Deciphering the coral genome for the first time

July 25, 2011 Ryukyu Shimpo

The Marine Genomics Unit of the Okinawa Institute of Science and Technology (OIST, Onna Village) succeeded for the first time in deciphering the genome of Acropora digitifera, a coral that inhabits the seas around Okinawa Prefecture.
On July 24, the Unit published a collaborative paper in the online version of Nature, the world’s most cited interdisciplinary science journal, based in the United Kingdom.
Although previous analysis of fossil remains has suggested that this coral was estimated to have existed 240 million years ago, this new study indicates that there is a high possibility that it might actually have originated as long ago as 500 million years ago.

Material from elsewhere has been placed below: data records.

-- ==== Sys2Proof/Tests/Slice0.lean ====
section
/-! SUPPORT. Tests: the operand checks refuse ill-formed commands, single steps on small states with results taken from
the spec, and for each statement with hypotheses states that meet them. Each theorem is about at most one step. -/

namespace Sys2Proof.Tests

open Sys2Proof Sys2Proof.Machine

-- One proof at a time: each waits for the kernel, and many that wait at once take a thread each.
set_option Elab.async false

/-! ## Helpers -/

/-- The device in mode `m` with every domain ON, every peripheral enabled, every clock live, the islands on NOMINAL, locks set
and the link up. -/
def up (m : Mode) : State :=
  { State.reset with
    mode := { code := m, step := 5, done := true }
    gate := { pd := Vector.replicate 67 .on }
    ckp := { en := 63, lock := 31, live := Vector.replicate 10 true, xoq := true, iclk := Vector.replicate 7 { act := 0 } }
    sys := { dlink := true } }

/-- `up` with one domain in another state. -/
def upPd (m : Mode) (n : Fin 67) (x : PdState) : State :=
  { up m with gate := { pd := (Vector.replicate 67 .on).set n x } }

/-- Kestrel K0 of a running device about to execute the word `w`, the rest of it as `c`. -/
def kAt (w : Word) (c : Kestrel) : State :=
  { up .show with
    mem := putRaw {} 0x700000 (cleanCode (w.setWidth 64))
    kst := { core := (Vector.replicate 4 {}).set 0 { c with rst := false } } }

/-- A property of the next state that a command gives. -/
def gives (c : Instr) (s : State) (p : State → Bool) : Bool :=
  match exec c s with
  | .next t => p t
  | _ => false

/-! ## Operand checks (WellFormed.lean) -/

theorem test_wf_refuses_misaligned_register : (Instr.registerWrite (.internal .mgmt 0x201 0)).wf = false := by decide
theorem test_wf_refuses_cell_index :
    (Instr.streamCell ⟨0, false, 44544, true, Vector.replicate 72 0, false⟩).wf = false := by decide
theorem test_wf_refuses_misaligned_mews : (Instr.mewsAccess ⟨0, 0x01000001, none⟩).wf = false := by decide
theorem test_wf_refuses_long_packet : (Instr.dmxPacketEnd 0 (List.replicate 514 0) false).wf = false := by decide +kernel
theorem test_wf_refuses_long_label : (Instr.deviceLabelSet 0 ⟨0, 0, 0⟩ (List.replicate 33 0)).wf = false := by decide
theorem test_wf_accepts_last_cell :
    (Instr.streamCell ⟨0, false, 44543, true, Vector.replicate 72 0, false⟩).wf = true := by decide

/-! ## The table gives no row any bits -/

theorem test_table_words_spell_nothing (nbits w : Nat) : decodeTableWord nbits w = none := rfl
theorem test_place_word_changes_nothing : State.reset.withFetchWord 32 0 = State.reset := rfl
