-- ==== Sys2Proof/Machine/Ops.lean ====
section
/-! DEFINITION. The named operations over the state: tables, memory, registers of a VI, MSI-X messages, completion
records, event records, fault units, homes and translation. -/

namespace Sys2Proof

/-- The name of a packet among the outstanding ones. -/
def Packet.key (p : Packet) : Machine.Key := { vi := p.vi, sq := p.sq, seq := p.seq }

/-- JOB_ID of a packet. -/
def Packet.job (p : Packet) : Nat := p.jobId.toNat

end Sys2Proof

namespace Sys2Proof.Machine

open Sys2Proof

/-! ## Tables -/

/-- Entry of a table, `d` where none is listed. -/
def tget (d : α) : Tbl α → Nat → α
  | [], _ => d
  | (k, v) :: t, n => if k = n then v else tget d t n

/-- Entry of a table, if listed. -/
def tfind : Tbl α → Nat → Option α
  | [], _ => none
  | (k, v) :: t, n => if k = n then some v else tfind t n

/-- Replace or enter a table entry, keys rising. -/
def tset : Tbl α → Nat → α → Tbl α
  | [], n, v => [(n, v)]
  | (k, w) :: t, n, v => if n = k then (n, v) :: t else if n < k then (n, v) :: (k, w) :: t else (k, w) :: tset t n v

/-- Remove a table entry. -/
def terase (t : Tbl α) (n : Nat) : Tbl α := t.filter (fun e => e.1 != n)

/-- Change a table entry. -/
def tupd (d : α) (t : Tbl α) (n : Nat) (f : α → α) : Tbl α := tset t n (f (tget d t n))

/-! ## Numbers and bits -/

/-- Bits [hi:lo] of a 64-bit word. -/
def bf (x : Dword) (hi lo : Nat) : Nat := x.toNat / 2 ^ lo % 2 ^ (hi + 1 - lo)

/-- Bits [hi:lo] of a 32-bit word. -/
def bw (x : Word) (hi lo : Nat) : Nat := x.toNat / 2 ^ lo % 2 ^ (hi + 1 - lo)

/-- Bits [hi:lo] of a number. -/
def bn (x hi lo : Nat) : Nat := x / 2 ^ lo % 2 ^ (hi + 1 - lo)

/-- 1 for true. -/
def b2n (b : Bool) : Nat := if b then 1 else 0

/-- A counter that holds at its largest value (R20 and the field maps' "Holds at"). -/
def satAdd (x : BitVec w) (n : Nat) : BitVec w :=
  if x.toNat + n < 2 ^ w then BitVec.ofNat w (x.toNat + n) else BitVec.ofNat w (2 ^ w - 1)

/-- The larger of a kept longest time and a new one, holding at the field's largest value. -/
def satMax (x : BitVec w) (n : Nat) : BitVec w :=
  if n ≤ x.toNat then x else satAdd 0 n

/-- Bytes of a number, lowest first (R14: little-endian). -/
def leBytes : Nat → Nat → List Byte
  | 0, _ => []
  | k + 1, n => BitVec.ofNat 8 n :: leBytes k (n / 256)

/-- The number that bytes give, lowest first. -/
def leNat : List Byte → Nat
  | [] => 0
  | b :: t => b.toNat + 256 * leNat t

/-- Bytes [i : i + n] of a block as a number. -/
def blk (bs : List Byte) (i n : Nat) : Nat := leNat ((bs.drop i).take n)

/-- n as a two's complement number of w bits. -/
def toSigned (w n : Nat) : Int := if n < 2 ^ (w - 1) then (n : Int) else (n : Int) - (2 ^ w : Nat)

/-- CRC register after one byte, for a reflected polynomial. -/
def crcByte (poly c : Nat) (b : Byte) : Nat :=
  let rec go : Nat → Nat → Nat
    | 0, x => x
    | k + 1, x => go k (if x % 2 = 1 then Nat.xor (x / 2) poly else x / 2)
  go 8 (Nat.xor c b.toNat)

/-- CRC over bytes of a reflected polynomial: register and result inverted. -/
def crcOf (poly : Nat) (bs : List Byte) : Word :=
  BitVec.ofNat 32 (Nat.xor (bs.foldl (crcByte poly) 0xFFFFFFFF) 0xFFFFFFFF)

/-- CRC-32C over bytes: reflected polynomial 0x82F63B78 (R12, Table 0.2). -/
def crc32c (bs : List Byte) : Word := crcOf 0x82F63B78 bs

/-- CRC-32 over bytes with the polynomial of IEEE 802.3, reflected 0xEDB88320 (R522). -/
def crc32 (bs : List Byte) : Word := crcOf 0xEDB88320 bs

/-- Quotient rounded up. -/
def cdiv (a b : Nat) : Nat := (a + b - 1) / b

/-! ## Memory -/

/-- The canonical form of a memory: addresses rise and no byte 0 is listed. -/
def Mem.wf : Mem → Bool
  | [] => true
  | [c] => c.2 != 0
  | c :: d :: t => c.2 != 0 && c.1 < d.1 && Mem.wf (d :: t)

/-- The byte at an address; a byte that nothing has written reads as 0 (notes/assumptions/4.md). -/
def Mem.read : Mem → Nat → Byte
  | [], _ => 0
  | (k, b) :: t, a => if k = a then b else Mem.read t a

/-- Write one byte; writing 0 removes the entry. -/
def Mem.write : Mem → Nat → Byte → Mem
  | [], a, b => if b = 0 then [] else [(a, b)]
  | (k, c) :: t, a, b =>
    if a = k then (if b = 0 then t else (a, b) :: t)
    else if a < k then (if b = 0 then (k, c) :: t else (a, b) :: (k, c) :: t)
    else (k, c) :: Mem.write t a b

/-- n bytes from an address. -/
def Mem.readN (m : Mem) : Nat → Nat → List Byte
  | _, 0 => []
  | a, n + 1 => m.read a :: Mem.readN m (a + 1) n

/-- Write bytes from an address upward. -/
def Mem.writeN : Mem → Nat → List Byte → Mem
  | m, _, [] => m
  | m, a, b :: bs => Mem.writeN (m.write a b) (a + 1) bs
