-- ==== Sys2Proof/Machine/Sched.lean ====
section
/-! DEFINITION. Shared operations on jobs: phase windows, the module's settings, the release of what a job owns, switches
and the admission queue, and VI reset (spec/15_job_scheduling.md; R419 to R426 of spec/10_learning_passes.md). -/

namespace Sys2Proof.Machine

open Sys2Proof

/-! ## Settings in force (R718, R720) -/

/-- The owner image in force locks a group against the journal (R720). -/
def State.groupLocked (s : State) (group : Nat) : Bool :=
  s.boot.lock.getLsbD group

/-- A journal half with room: a full one gives way to the other, into which the records in force are rewritten first (R722). -/
def Flash.withRoom (f : Flash) : Flash :=
  if f.journalUsed < 49152 then f else { f with journalB := !f.journalB, journalUsed := f.journal.length }

/-- Append a journal record (R720), replacing in force the one of the same group and item. -/
def Flash.record (f : Flash) (group item : Nat) (value : List Byte) : Flash :=
  let g := f.withRoom
  { g with
    journal := (g.journal.filter fun r => !(r.group == group && r.item == item))
      ++ [{ group := group, item := item, seq := g.journalSeq, value := value }]
    journalSeq := g.journalSeq + 1, journalUsed := g.journalUsed + 1 }

/-- A command with SAVE appends a journal record (R720 to R722). -/
def journal (group item : Nat) (value : List Byte) (s : State) : State :=
  { s with flash := s.flash.record group item value }

/-! ## Phase windows (R419 to R425) -/

/-- Open a phase window (R419). -/
def openWindow (id : Nat) (start : Dword) (s : State) : State :=
  let w : Window :=
    { start := start, step := none, counts := List.replicate 9 0, active := [], saturated := false, mbCount := 0
      tokens := 0, version := 0xFFFFFFFF }
  s.updJob id fun j => { j with window := some w }

/-! ## What a job owns (R629, R649) -/

/-- Take the schedule entries of a command out of the FTU schedule. -/
def unschedule (k : Key) (s : State) : State :=
  { s with ftu := { s.ftu with sched := s.ftu.sched.filter fun e => e.cmd != some k } }

/-- Take a command's tiles and schedule entries away; chunks already sent complete without it (R551). -/
def dropWork (k : Key) (s : State) : State :=
  let s1 := unschedule k (dropTiles k s)
  let orphan (c : TxChunk) : TxChunk := if c.cmd = some k then { c with cmd := none } else c
  { s1 with fab := { s1.fab with unacked := s1.fab.unacked.map orphan } }

/-- End a command in progress with ABORTED. -/
def abortOpen (p : Packet) (s : State) : State := postFinal p 0x02 0x0000 0 0 (dropWork p.key s)

/-- Take a packet that has not started out of its SQ and of its job's command list. -/
def unhold (p : Packet) (s : State) : State :=
  let s1 := s.updSq p.vi p.sq fun u =>
    { u with fetched := u.fetched.filter (· != p), waiting := u.waiting.filter (· != p) }
  s1.updJob p.job fun j => { j with cmdList := j.cmdList.filter (· != p) }

/-- The pages of a VI that a job owns leave the translation; their frames are released. -/
def unmapJob (n id : Nat) (s : State) : State :=
  let gone := (s.vi n).pages.filter fun e => e.2.job == id
  let s1 := s.updVi n fun v => { v with pages := v.pages.filter fun e => e.2.job != id }
  gone.foldl (fun s e =>
    let s2 := match e.2.move with | some m => releaseHome m.target s | none => s
    if e.2.saved.isSome then s2 else releaseHome e.2.home s2) s1

/-- Device frames among homes. -/
def frameCount (l : List Home) : Nat := (l.filter fun h => h.frame.isSome).length

/-- Device frames that the end of a job releases. -/
def State.framesOf (s : State) (j : Job) : Nat :=
  frameCount (((s.vi j.vi).pages.filter fun e => e.2.job == j.id && e.2.saved.isNone).map fun e => e.2.home)
  + frameCount j.ctxFrames
  + (j.ckpts.map fun c => c.slots.length).sum + (j.holds.map fun h => h.slots.length).sum
  + (j.parities.map fun x => x.frames.length).sum

/-- Oxbow frames return (R584, R608); what they held can be read by no command before it is written again (R585). -/
def freeOxbow (l : List (Nat × Nat)) (s : State) : State :=
  l.foldl (fun s x => { s with devMem := s.devMem.zero ((x.1 * 32768 + x.2) * pageSize) pageSize }) s

/-- Oxbow frames of a checkpoint return (R608). -/
def freeSlots (c : Ckpt) (s : State) : State := freeOxbow (c.slots.map (·.2)) s

/-- Parity frames that the module keeps of the step of a checkpoint. -/
def Job.parityFrames (j : Job) (c : Ckpt) : List (Nat × Nat) :=
  (j.parities.filter fun x => c.protect == 2 && x.group == c.group && x.step == c.step).flatMap (·.frames)

/-- A checkpoint of a job goes, with its slots and the parity rows that the module keeps of it (R590, R608). -/
def dropCkpt (id ckpt : Nat) (s : State) : State :=
  match (s.job? id).bind fun j => j.ckpts.find? fun c => c.id == ckpt with
  | none => s
  | some c =>
    let mine (x : Parity) : Bool := c.protect == 2 && x.group == c.group && x.step == c.step
    let gone := ((s.job? id).map fun j => j.parityFrames c).getD []
    (freeOxbow gone (freeSlots c s)).updJob id fun j =>
      { j with ckpts := j.ckpts.filter fun x => x.id != ckpt, parities := j.parities.filter fun x => !(mine x) }

/-- Every oxbow frame that a job holds. -/
def Job.oxbow (j : Job) : List (Nat × Nat) :=
  (j.ckpts.flatMap fun c => c.slots.map (·.2)) ++ j.holds.flatMap (·.slots) ++ j.parities.flatMap (·.frames)

/-- Oxbow frames of a stack, at the top of the homes (Table 12.12). -/
def State.oxbowOf (s : State) (k : Nat) : List Nat :=
  (List.range (oxbowFrames (s.stk k).oxbow)).map (s.homeFrames k + ·)

/-- An oxbow frame is given to a checkpoint or a hold (R584). -/
def State.oxbowUsed (s : State) (k f : Nat) : Bool := s.jobs.any fun j => j.oxbow.contains (k, f)

/-- Groups, pool slots, grant requests and channels of a job go (R561). -/
def dropFabric (id : Nat) (s : State) : State :=
  { s with fab := { s.fab with
      groups := s.fab.groups.filter fun g => g.job != id
      slots := s.fab.slots.filter fun x => x.job != id
      grantWaits := s.fab.grantWaits.filter fun x => x.job != id } }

The Unit started three years ago. Thirty-three year-old Chuya Shinzato and other researchers from OIST joined it to work on deciphering the genome of this rare organism.
The study also revealed that the coral possesses the gene that creates a substance that can absorb ultraviolet rays in order to protect itself from the sun’s rays. Past studies presumed that the symbiotic zooxanthella inside the coral carried out this role.
The Unit will continue to study the genomic information of the zooxanthella and will focus on how the coral responds to rising sea temperatures and other environmental changes, in the hope that the studies will help to ascertain the cause of coral bleaching.

Dr. Noriyuki Sato, Principal Investigator of the Unit said, “Okinawa is a hot spot of the marine ecosystem. In future it could become a major center of coral studies with regard to genome deciphering.”